Stem cells are unique in that they, like humans, possess the ability to choose. “To be, or not to be,” is appropriate, as stem cells must decide if they want to maintain themselves as a stem cell, or turn into another cell type. Just like us, many factors influence this decision, and one of the major ones is the protein fibroblast growth factor 2, also known as FGF2. FGF2 eliminates this decision for stem cells, by forcing them to maintain the stem cell state. In vivo, stem cells exist in a highly organized niche, where factors like FGF2 are maintained at constant levels to ensure stem cells are kept in the undifferentiated state.
In stem cell culture, there is tremendous value for keeping stem cells in the undifferentiated state. The ability of stem cell to differentiate into multiple cell types is directly proportional to their level of “Stemness”. The more undifferentiated stem cells are, the more efficient they will be in generating progeny. In cell culture, scientists try to mimic the in vivo niche by adding soluble FGF2. When FGF2 is not present or withdrawn from cell culture strategies, stem cells now are able to “think” and start differentiating into other cell types. In some paradigms, researchers add fresh FGF2 every day, that means coming on Saturdays and Sundays to just maintain adequate FGF2 levels.

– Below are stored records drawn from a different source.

-- ==== Sys2Proof/Laws/Memory.lean ====
section
/-! SUPPORT. The laws of the cell lists: a read after a write, and the canonical form kept by every operation. -/

set_option Elab.async false

namespace Sys2Proof.Machine

@[simp] theorem Memory.read_nil (a : Nat) : Memory.read [] a = 0 := rfl

theorem Memory.read_erase_same (m : List Host.Cell) (a : Nat) : Memory.read (Memory.erase m a) a = 0 := by
  induction m with
  | nil => rfl
  | cons c m ih =>
    obtain ⟨k, v⟩ := c
    by_cases h : k = a <;> simp [Memory.erase, Memory.read, h, ih]

theorem Memory.read_erase_other (m : List Host.Cell) {a b : Nat} (h : b ≠ a) :
    Memory.read (Memory.erase m a) b = Memory.read m b := by
  induction m with
  | nil => rfl
  | cons c m ih =>
    obtain ⟨k, v⟩ := c
    by_cases hk : k = a
    · subst hk
      simp [Memory.erase, Memory.read, ih, Ne.symm h]
    · simp only [Memory.erase, if_neg hk, Memory.read, ih]

theorem Memory.read_insert_same (m : List Host.Cell) (a : Nat) (v : Byte) (h : ∀ c ∈ m, c.1 ≠ a) :
    Memory.read (Memory.insert m a v) a = v := by
  induction m with
  | nil => simp [Memory.insert, Memory.read]
  | cons c m ih =>
    obtain ⟨k, w⟩ := c
    have hk : k ≠ a := h (k, w) (by simp)
    have ht : ∀ c ∈ m, c.1 ≠ a := fun c hc => h c (by simp [hc])
    by_cases hlt : a < k <;> simp [Memory.insert, Memory.read, hlt, hk, ih ht]

theorem Memory.read_insert_other (m : List Host.Cell) {a b : Nat} (v : Byte) (h : b ≠ a) :
    Memory.read (Memory.insert m a v) b = Memory.read m b := by
  induction m with
  | nil => simp [Memory.insert, Memory.read, Ne.symm h]
  | cons c m ih =>
    obtain ⟨k, w⟩ := c
    by_cases hlt : a < k
    · simp [Memory.insert, Memory.read, hlt, Ne.symm h]
    · simp only [Memory.insert, if_neg hlt, Memory.read, ih]

theorem Memory.mem_erase {m : List Host.Cell} {a : Nat} {c : Host.Cell} :
    c ∈ Memory.erase m a ↔ c ∈ m ∧ c.1 ≠ a := by
  induction m with
  | nil => simp [Memory.erase]
  | cons d m ih =>
    obtain ⟨k, v⟩ := d
    by_cases hk : k = a
    · subst hk
      simp only [Memory.erase, if_true, ih, List.mem_cons]
      constructor
      · rintro ⟨h1, h2⟩; exact ⟨Or.inr h1, h2⟩
      · rintro ⟨h1 | h1, h2⟩
        · subst h1; exact absurd rfl h2
        · exact ⟨h1, h2⟩
    · simp only [Memory.erase, if_neg hk, List.mem_cons, ih]
      constructor
      · rintro (h | ⟨h1, h2⟩)
        · subst h; exact ⟨Or.inl rfl, hk⟩
        · exact ⟨Or.inr h1, h2⟩
      · rintro ⟨h1 | h1, h2⟩
        · exact Or.inl h1
        · exact Or.inr ⟨h1, h2⟩

theorem Memory.mem_insert {m : List Host.Cell} {a : Nat} {v : Byte} {c : Host.Cell} :
    c ∈ Memory.insert m a v ↔ c = (a, v) ∨ c ∈ m := by
  induction m with
  | nil => simp [Memory.insert]
  | cons d m ih =>
    obtain ⟨k, w⟩ := d
    by_cases hlt : a < k
    · simp [Memory.insert, hlt]
    · simp only [Memory.insert, if_neg hlt, List.mem_cons, ih]
      tauto

/-- A read of the address written gives the value written. -/
@[simp] theorem Memory.read_write_same (m : List Host.Cell) (a : Nat) (v : Byte) :
    Memory.read (Memory.write m a v) a = v := by
  unfold Memory.write
  split
  · next h => rw [Memory.read_erase_same, h]
  · exact Memory.read_insert_same _ _ _ (fun c hc => (Memory.mem_erase.mp hc).2)

/-- A read of another address is what it was. -/
theorem Memory.read_write_other (m : List Host.Cell) {a b : Nat} (v : Byte) (h : b ≠ a) :
    Memory.read (Memory.write m a v) b = Memory.read m b := by
  unfold Memory.write
  split
  · exact Memory.read_erase_other m h
  · rw [Memory.read_insert_other _ _ h, Memory.read_erase_other m h]

/-- A write lists no new address but the one written. -/
theorem Memory.mem_write {m : List Host.Cell} {a : Nat} {v : Byte} {c : Host.Cell} (h : c ∈ Memory.write m a v) :
    c = (a, v) ∨ c ∈ m := by
  unfold Memory.write at h
  split at h
  · exact Or.inr (Memory.mem_erase.mp h).1
  · rcases Memory.mem_insert.mp h with h | h
    · exact Or.inl h
    · exact Or.inr (Memory.mem_erase.mp h).1

theorem Memory.wf_nil : Memory.wf [] := by simp [Memory.wf]

theorem Memory.wf_erase {m : List Host.Cell} (a : Nat) (h : Memory.wf m) : Memory.wf (Memory.erase m a) := by
  obtain ⟨h1, h2⟩ := h
  refine ⟨?_, fun c hc => h2 c (Memory.mem_erase.mp hc).1⟩
  clear h2
  induction m with
  | nil => exact h1
  | cons d m ih =>
    obtain ⟨k, v⟩ := d
    rw [List.pairwise_cons] at h1
    by_cases hk : k = a
    · simpa [Memory.erase, hk] using ih h1.2
    · simp only [Memory.erase, if_neg hk, List.pairwise_cons]
      exact ⟨fun c hc => h1.1 c (Memory.mem_erase.mp hc).1, ih h1.2⟩

theorem Memory.wf_insert {m : List Host.Cell} {a : Nat} {v : Byte} (h : Memory.wf m) (ha : ∀ c ∈ m, c.1 ≠ a)
    (hv : v ≠ 0) : Memory.wf (Memory.insert m a v) := by
  obtain ⟨h1, h2⟩ := h
  constructor
  · clear h2
    induction m with
    | nil => simp [Memory.insert]
    | cons d m ih =>
      obtain ⟨k, w⟩ := d
      have hk : k ≠ a := ha (k, w) (by simp)
      rw [List.pairwise_cons] at h1
      by_cases hlt : a < k
      · simp only [Memory.insert, if_pos hlt, List.pairwise_cons]
        refine ⟨fun c hc => ?_, h1⟩
        rcases List.mem_cons.mp hc with rfl | hc
        · exact hlt
        · exact Nat.lt_trans hlt (h1.1 c hc)
      · simp only [Memory.insert, if_neg hlt, List.pairwise_cons]
        refine ⟨fun c hc => ?_, ih (fun c hc => ha c (by simp [hc])) h1.2⟩
        rcases Memory.mem_insert.mp hc with rfl | hc
        · show k < a
          omega
        · exact h1.1 c hc
  · intro c hc
    rcases Memory.mem_insert.mp hc with rfl | hc
    · exact hv
    · exact h2 c hc

/-- A write keeps the canonical form. -/
theorem Memory.wf_write {m : List Host.Cell} (a : Nat) (v : Byte) (h : Memory.wf m) :
    Memory.wf (Memory.write m a v) := by
  unfold Memory.write
  split
  · exact Memory.wf_erase a h
  · next hv => exact Memory.wf_insert (Memory.wf_erase a h) (fun c hc => (Memory.mem_erase.mp hc).2) hv

theorem Memory.ofBytes_key {base : Nat} {bs : List Byte} {c : Host.Cell} (h : c ∈ Memory.ofBytes base bs) :
    base ≤ c.1 ∧ c.1 < base + bs.length ∧ c.2 ≠ 0 := by
  induction bs generalizing base with
  | nil => simp [Memory.ofBytes] at h
  | cons b bs ih =>
    simp only [Memory.ofBytes] at h
    split at h
    · have := ih h
      simp only [List.length_cons]
      exact ⟨by omega, by omega, this.2.2⟩
    · next hb =>
      rcases List.mem_cons.mp h with rfl | h
      · exact ⟨Nat.le_refl _, by simp, hb⟩
      · have := ih h
        simp only [List.length_cons]
        exact ⟨by omega, by omega, this.2.2⟩

/-- The cells of a byte list are in canonical form. -/
theorem Memory.wf_ofBytes (base : Nat) (bs : List Byte) : Memory.wf (Memory.ofBytes base bs) := by
  refine ⟨?_, fun c hc => (Memory.ofBytes_key hc).2.2⟩
  induction bs generalizing base with
  | nil => simp [Memory.ofBytes]
  | cons b bs ih =>
    simp only [Memory.ofBytes]
    split
    · exact ih _
    · rw [List.pairwise_cons]
      refine ⟨fun c hc => ?_, ih _⟩
      have := (Memory.ofBytes_key hc).1
      show base < c.1
      omega

/-- The cells of a byte list read as the list. -/
theorem Memory.read_ofBytes (base : Nat) (bs : List Byte) (i : Nat) :
    Memory.read (Memory.ofBytes base bs) (base + i) = bs.getD i 0 := by
  induction bs generalizing base i with
  | nil => simp [Memory.ofBytes]
  | cons b bs ih =>
    have hnext : ∀ j, Memory.read (Memory.ofBytes (base + 1) bs) (base + (j + 1)) = bs.getD j 0 := by
      intro j
      rw [show base + (j + 1) = base + 1 + j by omega]
      exact ih (base + 1) j
    have hzero : Memory.read (Memory.ofBytes (base + 1) bs) base = 0 := by
      have hk : ∀ c ∈ Memory.ofBytes (base + 1) bs, c.1 ≠ base := fun c hc => by
        have := (Memory.ofBytes_key hc).1
        omega
      generalize Memory.ofBytes (base + 1) bs = m at hk
      induction m with
      | nil => rfl
      | cons d m ihm =>
        obtain ⟨k, w⟩ := d
        have hkb : k ≠ base := hk (k, w) (by simp)
        simpa [Memory.read, hkb] using ihm (fun c hc => hk c (by simp [hc]))
    by_cases hb : b = 0
    · simp only [Memory.ofBytes, if_pos hb]
      cases i with
      | zero => simpa [hb] using hzero
      | succ j => simpa using hnext j
    · simp only [Memory.ofBytes, if_neg hb, Memory.read]
      cases i with
      | zero => simp
      | succ j =>
        have hne : base ≠ base + (j + 1) := by omega
        simpa [hne] using hnext j

end Sys2Proof.Machine
end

Recently, data from our lab showed that adding FGF2 every day might not be enough. When we looked at FGF2 levels in stem cell culture, after 10 hours in culture, no more FGF2 was left. When we graphed this over the course of one week, FGF2 levels looked like a roller coaster ride, starting high, going low, then spiking back up, before rapidly decaying again. This result was extremely interesting, and very important because it proved that the current standard stem cell culture techniques using FGF2 were far from optimal. In any given 24-hour period, where stem cells are without FGF2 for greater than half that time, they start to drift away from the stem cell state and begin the differentiation process.
To address this problem, our group came up with a way to keep FGF2 levels stable for at least 3 days in culture. When we did this, we found that stem cells were maintained better in the stem cell state, and eliminated some of that “drift” and spontaneous differentiation. This new product, StemBeads FGF2 allows for a savings of time, money savings from the use of fewer media changes, and most importantly, facilitates the growth of better cells.
So, while a lot of us enjoy the ups and downs of a roller coaster ride to get our adrenaline pumping, ups and down of FGF2 levels in standard stem cell culture techniques are far from optimal, and a paradigm shift may be in order.